Текущая страница: 26 (всего у книги 33 страниц)
– Моя метка до сих пор яркая, – в подтверждение своих слов Дэон обнажил правое запястье, демонстрируя ало-синий рисунок меча, оплетенного молнией, – но своего супруга я больше не чувствую, словно… – альфа лишь на миг закусил губу, но и этого было достаточно для того, чтобы почувствовать его душевную боль, – словно Ян умер, при этом сохранив свои чувства ко мне до последнего вздоха.
– Это всего лишь магия мольфаров, – фыркнул Реордэн, стараясь сгладить ту неловкость, которая слишком отчетливо звенела в воздухе, заставляя не только омег, но и альф снова отводить взгляды, отгораживаясь от обнаженной правды об отношениях двоих. – Мальчишка жив, просто применил тот же трюк, что и его родитель, который точно так же, двадцать лет назад, удирал от возмездия за содеянное, – аль-шей знал, о чем говорил, потому что ситуация была ему до боли знакомой, и альфа надеялся, что она не обернется той же трагедией для Ассеи, которой обернулась когда-то.
Пусть Севорд Торвальд и оказался предателем, который помог сбежать своему любовнику, но для всех остальных, тех, кто не участвовал в погоне за влюбленной парой, бывший глава семьи огненных магов умер героем, защищая своего правителя от магии нерадивого жреца.
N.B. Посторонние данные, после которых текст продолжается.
/-- Tiles of a step's output (R183): a Form 2 chain makes one for each band. -/
def Engine.outTiles (x : Engine) (p d : Nat) : Nat := if x.form2 p d then tilesM d else tilesM d * tilesN d

/-- The tile a destination is owed after it has got `next` tiles; Mode 1 deals tile t to destination t modulo DestCount
(R183). -/
def Engine.owedTile (x : Engine) (p d destination next : Nat) : Option Nat :=
  let head := match x.header p d with
    | some h => ofLeBytes (Tab.readBytes x.scratch (rowAddr p (x.entry p (hSendTable h)) 0 0 0) 64)
    | none => 0
  let t := if bits head 507 506 = 1 then destination + bits head 511 508 * next else next
  if t < x.outTiles p d then some t else none

/-- What an issued PRODUCT or VECTOR step has to do: its passes, its streamed fetches, its sends. A producer's re-run sends
nothing (R186); a tile of which a skip leaves nothing needs no token of its own (R193). -/
def Engine.productWork (x : Engine) (p : Nat) (c : ContextId) (r : Run) : Run :=
  let d := r.step.descriptor.toNat
  let passes := x.stepPasses p d c r.serial
  let n := if r.again ∨ passes.isEmpty then 0 else x.destinations p d
  let fetches := x.tileFetches p d passes
  let emptyTiles := ((passes.flatMap (x.tokensOf p d)).eraseDups).filter (fun t => !fetches.any (fun f => f.tile == t))
  { r with waiting := passes, chainLeft := passes.length, fetches, emptyTiles,
           sends := ((List.range n).filter (fun i => (x.owedTile p d i 0).isSome)).map (fun i => (i, { live := true })), producing := !passes.isEmpty }

/-- A step whose work is passes issues. A Paired step that cannot run paired raises its event, once per engine and version
(R411). -/
def State.issuePasses (s : State) (e : EngineId) (c : ContextId) (st : Step) : State :=
  let x := s.engine e
  let p := x.part c
  let s1 := s.beginRun e c st (x.productWork p c)
  let able := (x.array false).health == .inService && (x.array true).health == .inService &&
    (match s.ctxRec c with | some r => ctxPaired r | none => false)
  let k := s1.ectx e c
  if dPaired st.descriptor.toNat && !able && !(x.contexts.any (fun q => q.2.pairedNoted)) then
    (s1.setEctx e c { k with pairedNoted := true }).raise { area := 0xA0, kind := 0x10, unit := engineUnit e, ctx := some c }
  else s1

/-- PRODUCT (R139). -/
def execProduct (engine : EngineId) (context : ContextId) (s : State) : Host.Outcome State Fault Refusal :=
  .next (s.issueStep engine context opProduct (fun s st => s.issuePasses engine context st))

/-- VECTOR (R477). -/
def execVector (engine : EngineId) (context : ContextId) (s : State) : Host.Outcome State Fault Refusal :=
  .next (s.issueStep engine context opVector (fun s st => s.issuePasses engine context st))

/-! ### The shape of a start -/

/-- The kept block columns, K′, of a pass as it would start. -/
def Engine.passK (x : Engine) (p d : Nat) (q : Pass) : Nat :=
  if q.kind = .second then dN d else keptK (dK d) (x.keptColumns p d q)

/-- The ArrayOp word, M and K that give a pass's cycle count (R106, R180, R192). -/
def Engine.passOp (x : Engine) (p d : Nat) (q : Pass) : Nat :=
  if q.kind = .second then hArrayOp2 ((x.header p d).getD 0) else dArrayOp d

/-- A pass with its cycle count, issue interval and mode, as it would start on an array (R106, R107, R477). -/
def Engine.priced (x : Engine) (p d : Nat) (a : ArrayId) (q : Pass) : Pass :=
  if q.kind = .vectorTile then
    let cycles := x.vectorC p d (tileRows d q) (tileCols d q) (x.vu.held.contains (q.context, q.serial))
    { q with cycles, interval := cycles, select := 1 + b2n a }
  else
    let o := x.passOp p d q
    { q with cycles := passC o (dM d) (x.passK p d q) (x.array a).latency.toNat, interval := passI o (dM d) (x.passK p d q),
             stream := passS o (dM d) (x.passK p d q), mode := aMode o, select := 1 + b2n a }

/-- The passes that the head of a step's waiting passes starts, with their arrays: both of a twin pair or of a paired pass when
both arrays are in service, else one on the given array (R116, R411). (DEDUCED, assumption 42) -/
def State.startSet (s : State) (e : EngineId) (c : ContextId) (r : Run) (a : ArrayId) : List (ArrayId × Pass) :=
  let x := s.engine e
  let p := x.part c
  let d := r.step.descriptor.toNat
  let both := (x.array false).health == .inService && (x.array true).health == .inService
  let pairs := both && (match s.ctxRec c with | some k => ctxPaired k | none => false)
  match r.waiting with
  | [] => []
  | q :: rest =>
    if q.paired && pairs then [(false, x.priced p d false q), (true, x.priced p d true q)]
    else if q.twin && both then
      match rest with
      | t :: _ => [(false, x.priced p d false { q with paired := false }), (true, x.priced p d true { t with paired := false })]
      | [] => [(a, x.priced p d a { q with twin := false, paired := false })]
    else [(a, x.priced p d a { q with twin := false, paired := false })]

/-- The demand of a start in its lead-in and after it, in 1/96 byte per cycle (R115). -/
def Engine.startDemand (x : Engine) (p d : Nat) (q : Pass) (pair : Bool) : Nat × Nat :=
  if q.kind = .vectorTile then (0, 0)
  else let o := x.passOp p d q; (leadDemand96 o pair, demand96 o pair)

/-- The demand in force on an engine at a cycle, with a scrub in a group that no RAN window names (R115, R151). -/
def State.demandAt (s : State) (e : EngineId) (n : Nat) : Nat :=
  let x := s.engine e
  let passes := x.arrays.foldl (fun t m => t + (m.2.demand.filter (fun q => decide (n < q.1))).foldl (fun u q => u + q.2) 0) 0
  let ran := (liveWindows s.vers.active).any (fun w => winClass w.2 == 0 && decide (bits (winEngines w.2) (8 * groupOf e + 7) (8 * groupOf e) ≠ 0))
  passes + (if ran = false ∧ x.scrubs.any (·.started) then 384 * 96 else 0)

/-- The duty D of a group (R442). (DEDUCED, assumption 43) -/
def State.dutyOf (s : State) (g : Nat) : Nat := 64 - Tab.get 0 s.power.duty g

/-! ### Start conditions (R78, R107, R108, R115, R116, R145, R153, R173, R181, R192, R442) -/

/-- Whether a shadow that waits on an array goes before other passes of the window: its context is admitted and it fits (R407). -/
def State.shadowFirst (s : State) (e : EngineId) (m : MatrixArray) (l : ListEntry) (n : Nat) : Bool :=
  s.dutyOf (groupOf e) == 64 && m.shadows.any (fun q => (s.admitted e l.win).contains q.context && l.fits q.cycles n)

/-- Whether a pass of a mode need not wait for one of another mode, or for an abandoned one, to commit (R108, R122). -/
def MatrixArray.modeOpen (m : MatrixArray) (q : Pass) : Bool := (m.flight.isEmpty || m.lastMode == q.mode) && m.reruns.isEmpty

/-- Whether an array is in service, past its issue interval, and not wanted by a shadow. -/
def State.arrayOpen (s : State) (e : EngineId) (l : ListEntry) (n : Nat) (a : ArrayId) : Bool :=
  let m := (s.engine e).array a
  m.health == .inService && decide (m.freeAt ≤ n) && !s.shadowFirst e m l n

/-- Whether an array can take a pass on a cycle. -/
def State.arrayFree (s : State) (e : EngineId) (l : ListEntry) (n : Nat) (a : ArrayId) (q : Pass) : Bool :=
  let m := (s.engine e).array a
  s.arrayOpen e l n a && m.modeOpen q && m.drains.isEmpty

/-- The earliest cycle from which a pass of a step may read what earlier steps wrote: 12 cycles after the producer's commit, and the
cycles of its further stages (R123, R167, R172); a second product likewise after its P is written (R181). -/
def Engine.inputsReadyAt (x : Engine) (p : Nat) (c : ContextId) (r : Run) (q : Pass) : Nat :=
  if q.kind = .second then r.written
  else (x.readHandles p r.step.descriptor.toNat).foldl (fun t h => Nat.max t (Tab.get 0 (x.ctx c).outReady h)) 0

/-- Whether a pass that a Twin step is left with alone starts on a given array: the first that is free, A where both are (R116). -/
def State.lonePlace (s : State) (e : EngineId) (l : ListEntry) (n : Nat) (a : ArrayId) (d : Nat) (q : Pass) : Bool :=
  !(aTwin (dArrayOp d) && !q.twin && q.select == 0 && decide (q.kind ≠ .vectorTile)) || !a || !s.arrayFree e l n false q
Да, он сам, поймав альфу, который даже под ментальными пытками не выдал своего омегу, обрушил свой меч на его голову, после велев сжечь тело, дабы позор одного не лег на всю семью, а после заставил умолкнуть и забыть всех тех, кто был в тот момент подле него, но сам Вилар помнил каждый миг того далекого дня, в том числе и то, как смотрел на него друг и соратник, защищая и отстаивая свою любовь. Взгляд Дэона сейчас, конечно же, даже отдаленно не напоминал взгляд Севорда, но что-то общее в их глубинах все же было, то, что оседло на душе альфы занозой страха и беспокойства.
Если бы Дэон знал, где сейчас находится его омега, его бы здесь не было – вот что понял аль-шей, и даже не по тому, что альфа намеренно назвал мальчишку-предателя своим супругом при всех даи, а по тому, насколько решительно и непререкаемо звучали его слова. Ещё один камень преткновения, пусть и один, но именно из тех, которые Реордэну было не понять, считая чувства, даже к тому, кто был подле тебя в качестве супруга, выносил и родил твоих детей, человеческой, обыденной и непростительной слабостью. И сейчас его сын прилюдно явил эту слабость, что могло быть чревато очень серьезными последствиями, вплоть до того, что Дэона лишат титула аль-ди, чего Вилар старший допустить не мог.
– Итак, – Реордэн умел менять тему разговора, причем единым словом и так, чтобы всем сразу же было понятно, что обсуждение, на чем бы оно ни оборвалось, закрыто, – на данный момент наши первостепенные цели – это защита крепости и поимка сбежавшего мольфара. Первым занимается второй даи, – резкие, словно чеканные, слова владыки были подтверждены твердым взглядом, который, порой, значил и означал намного больше, нежели сами речи аль-шей. – Второе же я поручаю первому, третьему и девятому даи, – точно такого же взгляда был удостоен каждый из названных воинов, при этом ощущая ту ответственность, которую на них возложил правитель, закрепляя свои указания клятвой, которую давал каждый ассасин, присягая на верность и служение до последнего вздоха своему владыке, государству и арлегу. – Жду ваших донесений на закате.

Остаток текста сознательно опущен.